Almiro Barauna was a free-lance photographer. A professional of unusual skill, he had long been interested in flying saucers and, some time before the Trindade incident, he had published a purposely humorous magazine article entitled “A Flying Saucer Hunted Me at Home” and illustrated by admittedly faked photographs. He had also published trick photographs of “treasure chests” lying on the ocean bottom. In addition, Barauna specialized in underwater photography and was a member of the Icarai Submarine Hunting Club, a group interested in skin diving and the study of life on the ocean floor.

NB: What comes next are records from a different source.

-- ==== Sys2Proof/Machine/TroughCore.lean ====
section
/-! DEFINITION. What admission and the transmit side use of the troughs (spec/14): queue ownership, receive-queue
resolution and limits, rings, the records of transmit frames. -/

namespace Sys2Proof.Machine

/-- Kinds of queue in a QUEUE_MAP record (R426): transmit, receive, completion ring. -/
def QK.tx : Nat := 0
def QK.rx : Nat := 1
def QK.cq : Nat := 2

/-- Whether queue or ring q of a kind lies in the range of a client port (R427). -/
def Datapath.belongs (d : Datapath) (kind p q : Nat) : Bool :=
  match Tab.find d.queueMap p with
  | some r =>
    let base := le r (4 + 4 * kind) 2
    base ≤ q && q < base + le r (6 + 4 * kind) 2
  | none => false

/-- The enabled client port that a queue or ring belongs to (R427). -/
def Datapath.ownerOf (d : Datapath) (kind q : Nat) : Option Nat :=
  [512, 513, 514, 515, 516, 517].find? (fun p => d.enabled p && d.belongs kind p q)

/-- DEF_RXQ of a client port, if DEF_EN = 1 (R426). -/
def Datapath.defRxq (d : Datapath) (p : Nat) : Option Nat :=
  match Tab.find d.queueMap p with
  | some r => let w := le r 16 2; if bit w 15 then some (w % 2 ^ 15) else none
  | none => none

/-- Queue states (R464). -/
def QS.disabled : Nat := 0
def QS.running : Nat := 1
def QS.stopping : Nat := 2
def QS.stopped : Nat := 3
def QS.error : Nat := 4

/-- The receive queue that a copy bound for a client port finds, with the hash that spreading computed (R448). -/
def Datapath.rxResolve (d : Datapath) (p : Nat) (qvalid : Bool) (queue : Nat) (kv : List Byte) (sample : Bool) :
    Option (Nat × Nat) :=
  match (if qvalid then some queue else d.defRxq p) with
  | none => none
  | some q =>
    if !d.belongs QK.rx p q then none
    else if d.flag F.trgRxqCfg_SPREAD_EN q && !sample then
      let h := d.symhash (d.rd F.trgRxqCfg_SYM_FMT q) kv
      let m := 128 * d.rd F.trgRxqCfg2_SPREAD_TBL q + h / 2 ^ 16 % 128
      let e := d.rd F.trgSpread_QUEUE m
      some (if d.flag F.trgSpread_VALID m && d.belongs QK.rx p e then e else q, h)
    else some (q, 0)

/-! ## Rings (R434) -/

/-- Slots of a completion ring. -/
def Datapath.ringSize (d : Datapath) (r : Nat) : Nat := 2 ^ d.rd F.trgCqCfg_SIZE_LOG2 r

/-- Slots in use of a completion ring, by the consumer index read last (R434). -/
def Datapath.ringUsed (d : Datapath) (r : Nat) : Nat :=
  let n := d.ringSize r
  let pi := d.rd F.trgCqIdx_PI r
  let ci := d.rd F.trgCqStat_CI r
  if pi = ci && d.rd F.trgCqIdx_PHASE r ≠ d.rd F.trgCqStat_CI_PHASE r then n else (pi + n - ci % n) % n

/-- The run time of a ring. -/
def Datapath.ring (d : Datapath) (r : Nat) : RingRt := Tab.get d.trg.rings r {}

/-- Free, unreserved slots of a ring (R435, R454). -/
def Datapath.ringFree (d : Datapath) (r : Nat) : Nat := d.ringSize r - d.ringUsed r - (d.ring r).resv

/-- Whether a completion ring is full: no slot is free (R434, R449). -/
def Datapath.ringFull (d : Datapath) (r : Nat) : Bool := d.ringUsed r = d.ringSize r

/-! ## Transmit records -/

/-- Applies g to the transmit record of a frame that a transmit queue fetched. -/
def Datapath.txNote (d : Datapath) (x : Frame) (g : TxRec → TxRec) : Datapath :=
  match x.tx with
  | none => d
  | some t =>
    match Tab.find d.trg.txRecs t.txRec with
    | some r => { d with trg := { d.trg with txRecs := Tab.set d.trg.txRecs t.txRec (g r) } }
    | none => d

/-- A polled receive queue: descriptors taken and not used. -/
def Datapath.rxRt (d : Datapath) (q : Nat) : QueueRt := Tab.get d.trg.rxq q {}

end Sys2Proof.Machine
end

When the Almirante Saldanha left Rio for its historic January visit to Trindade Island, the ship had on board, as guests of the Navy, five members of the Icarai Club. Among the five, in addition to Barauna, were Amilar Vieira Filho, captain of the group, and José Teobaldo Viegas, a retired captain in the Brazilian Air Force[X-22]. On January 16 when the ship was getting ready to leave Trindade, these three friends were on deck, Barauna with his loaded Rolleiflex camera, the other two standing some distance away. Suddenly Vieira remarked on a big sea gull in the sky. Looking up, Viegas immediately shouted, “Flying saucer!” and Barauna snapped his pictures.

No other eyewitnesses have been found, even though the deck was crowded with sailors. The ship’s dentist has been listed as a witness (in one document he appears as two persons, under two different versions of his name) but no newspaper yet examined mentions his story. Captain Bacellar, returning from his post as commander of the Trindade station, has also been listed as a witness but, according to his statement, he was not on deck when the incident occurred.

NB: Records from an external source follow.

/-- A signed value as a register shows it, saturating at the 32-bit limits (R391). -/
def satWord (v : Int) : Word := BitVec.ofInt 32 (max (-(2 ^ 31)) (min v (2 ^ 31 - 1)))

/-- The words of the token and deficit registers (R391). -/
def Datapath.tokPortWord (d : Datapath) (n : Nat) : Word := satWord (Tab.get d.drv.tokPort n 0 / 2 ^ 20)
def Datapath.tokClassWord (d : Datapath) (m : Nat) : Word := satWord (Tab.get d.drv.tokClass m 0 / 2 ^ 20)
def Datapath.deficitWord (d : Datapath) (m : Nat) : Word := satWord (Tab.get d.drv.deficit m 0)

/-! ## Commands -/

/-- LEAD: 40 ns, 58 ns at the cruise point (R375). -/
def State.lead (s : State) : Nat := if s.sh.seq.cruiseOn then 58 else 40

/-- Whether the drover of an output pen may grant. It may not while intake is stopped, before the image is in force (R147),
with the pen gated (R587), or for a held loop pen, whose copies wait under admission (R151). -/
def State.grantsCopies (s : State) (pen : Nat) : Bool :=
  !s.quiet && s.forwards && !s.dp.gated.contains pen && !(38 ≤ pen && s.penHeld pen)

/-- COPY_GRANT by the drover of an output pen (R366). -/
def execCopyGrant (pen : Nat) (s : State) : Out :=
  .next (if s.grantsCopies pen then s.onDp (fun d => d.droverGrant s.lead pen) else s)

/-- LAUNCH_JUDGE of the head copy of class c of port p (R376). -/
def execLaunchJudge (p c : Nat) (s : State) : Out :=
  .next (if s.sh.seq.state = .run || s.sh.seq.state = .trim then s.onDp (fun d => d.launchJudge (8 * p + c)) else s)

/-- LAUNCH_DUE of the head copy of class c of port p (R377). -/
def execLaunchDue (p c : Nat) (s : State) : Out :=
  .next (if s.sh.seq.state = .run || s.sh.seq.state = .trim then s.onDp (fun d => d.launchDue s.lead (8 * p + c)) else s)

/-- GATE_COMMIT: a write of DRV_GATE_CTL_n with COMMIT = 1 and RUN = 1 (R382). -/
def execGateCommit (src : Src) (n start len : Nat) (s : State) : Out :=
  .next (s.regWrite src (Reg.drvGateCtl.addr n 0) (fun s =>
    s.onDp (fun d => d.writeGateCtl n 0xF (BitVec.ofNat 32 (3 * 2 ^ 30 + len % 512 * 65536 + start % 256)))))

/-- GATE_DISCARD: a write of DRV_GATE_CTL_n with RUN = 0 (R383). -/
def execGateDiscard (src : Src) (n : Nat) (s : State) : Out :=
  .next (s.regWrite src (Reg.drvGateCtl.addr n 0) (fun s => s.onDp (fun d => d.writeGateCtl n 0x8 0)))

/-- GATE_ENTRY_WRITE of DRV_GCL_LO_m or DRV_GCL_HI_m (R383). -/
def execGateEntryWrite (src : Src) (hi : Bool) (m : Nat) (be : BitVec 4) (data : Word) (s : State) : Out :=
  let r : Reg := if hi then .drvGclHi else .drvGclLo
  .next (s.regWrite src (r.addr m 0) (fun s => s.onDp (fun d => d.writeGcl r m be data)))

/-- GATE_SWITCH of port p (R382). -/
def execGateSwitch (p : Nat) (s : State) : Out := .next (s.onDp (fun d => d.gateSwitch p))

/-- GATE_CYCLE_START of port p (R388). -/
def execGateCycleStart (p : Nat) (s : State) : Out := .next (s.onDp (fun d => d.gateCycle p))

/-- TIME_COMMAND_APPLY at the next tick of base b (R488); the gated ports follow the base (R388). -/
def execTimeCommandApply (b : Nat) (s : State) : Out := .next (s.onDp (fun d => (d.applyTbCmds b).gatesFollow))

/-- CORR_WD_EXPIRE of base b (R490); the gated ports follow the base (R388). -/
def execCorrWdExpire (b : Nat) (s : State) : Out := .next (s.onDp (fun d => (d.corrWdExpire b).gatesFollow))

end Sys2Proof.Machine
end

Vieira, the first man to sight the object, had called it “a big sea gull.” When interviewed five weeks later, in the midst of the saucer excitement, he had changed his mind about its being a sea gull, but he was no longer certain just what he had seen. He stated that the unknown had been in view for twenty seconds at most, and had disappeared too quickly for him to note any details; it was simply an oval gray object that seemed to flash briefly before it vanished. He did not mention the Saturn-like bands around the middle that are a conspicuous feature of the photograph.

The Trindade Photographs

Accounts of the Trindade affair often remark that the photographs must be genuine because no opportunity for fraud occurred. On the contrary, there were ample and repeated opportunities. Since Barauna was not under observation when he loaded his camera, he could easily have inserted a prepared film, with no one the wiser. With the type of camera used, the operation would have been simple. He was again free from observation when he developed the negatives. Captain Bacellar escorted him to the door of the darkroom but remained outside, on guard at the door. The only person to accompany Barauna inside (to help by holding a flashlight) was his friend Viegas—the same man who had cried “Flying saucer!”

When Barauna emerged with the dripping film, Bacellar examined it but what he expected to find is a question, since he had not observed the UFO. The witnesses allegedly agreed, however, that the negatives showed the object they had seen in the sky—an amazing feat when we remember that the Rolleiflex film frame is small, only about 2.25 inches square.

In the print of Frame 3 shown in O Cruzeiro[[X-22]], the UFO is slightly more than ¼ inch long and less than ⅛ inch thick. Assuming an enlargement factor of a little more than three, we find that the UFO on the negative would have appeared merely as a pale blur about 1/16 of an inch in length and no thicker than a pencil line. Miraculous eyesight would have been required to distinguish a “Saturn-like” or any other shape.

The Navy’s officers on board showed astonishingly little interest in the film and did nothing to prevent the possibility of fraud. All during the homeward trip the photographer had both the camera and the negative in his own possession. When the ship stopped at Santos, he and his fellow club members were allowed to debark (with camera and negative), and they completed the journey to Rio by bus. The ship had been anchored at Rio for two days before Captain Bacellar, of the Trindade station, finally called on Barauna and asked to see the prints so that he could show them to the Navy. Thus the photographer had been free of supervision for days. In that time he could have produced pictures of little men from Mars, if he had wanted to.

The pictures themselves raise many questions. The three witnesses had emphasized the brilliance of the UFO, yet the prints show merely a gray shape with no suggestion of luminosity. Barauna had used a Rolleiflex camera, 2.8 Model E, f/8 lens, set at 125. Finding that he had overexposed the film, he said, he had treated the negative with silver salts after development in order to increase the contrast. (During this procedure he was, again, without official supervision.)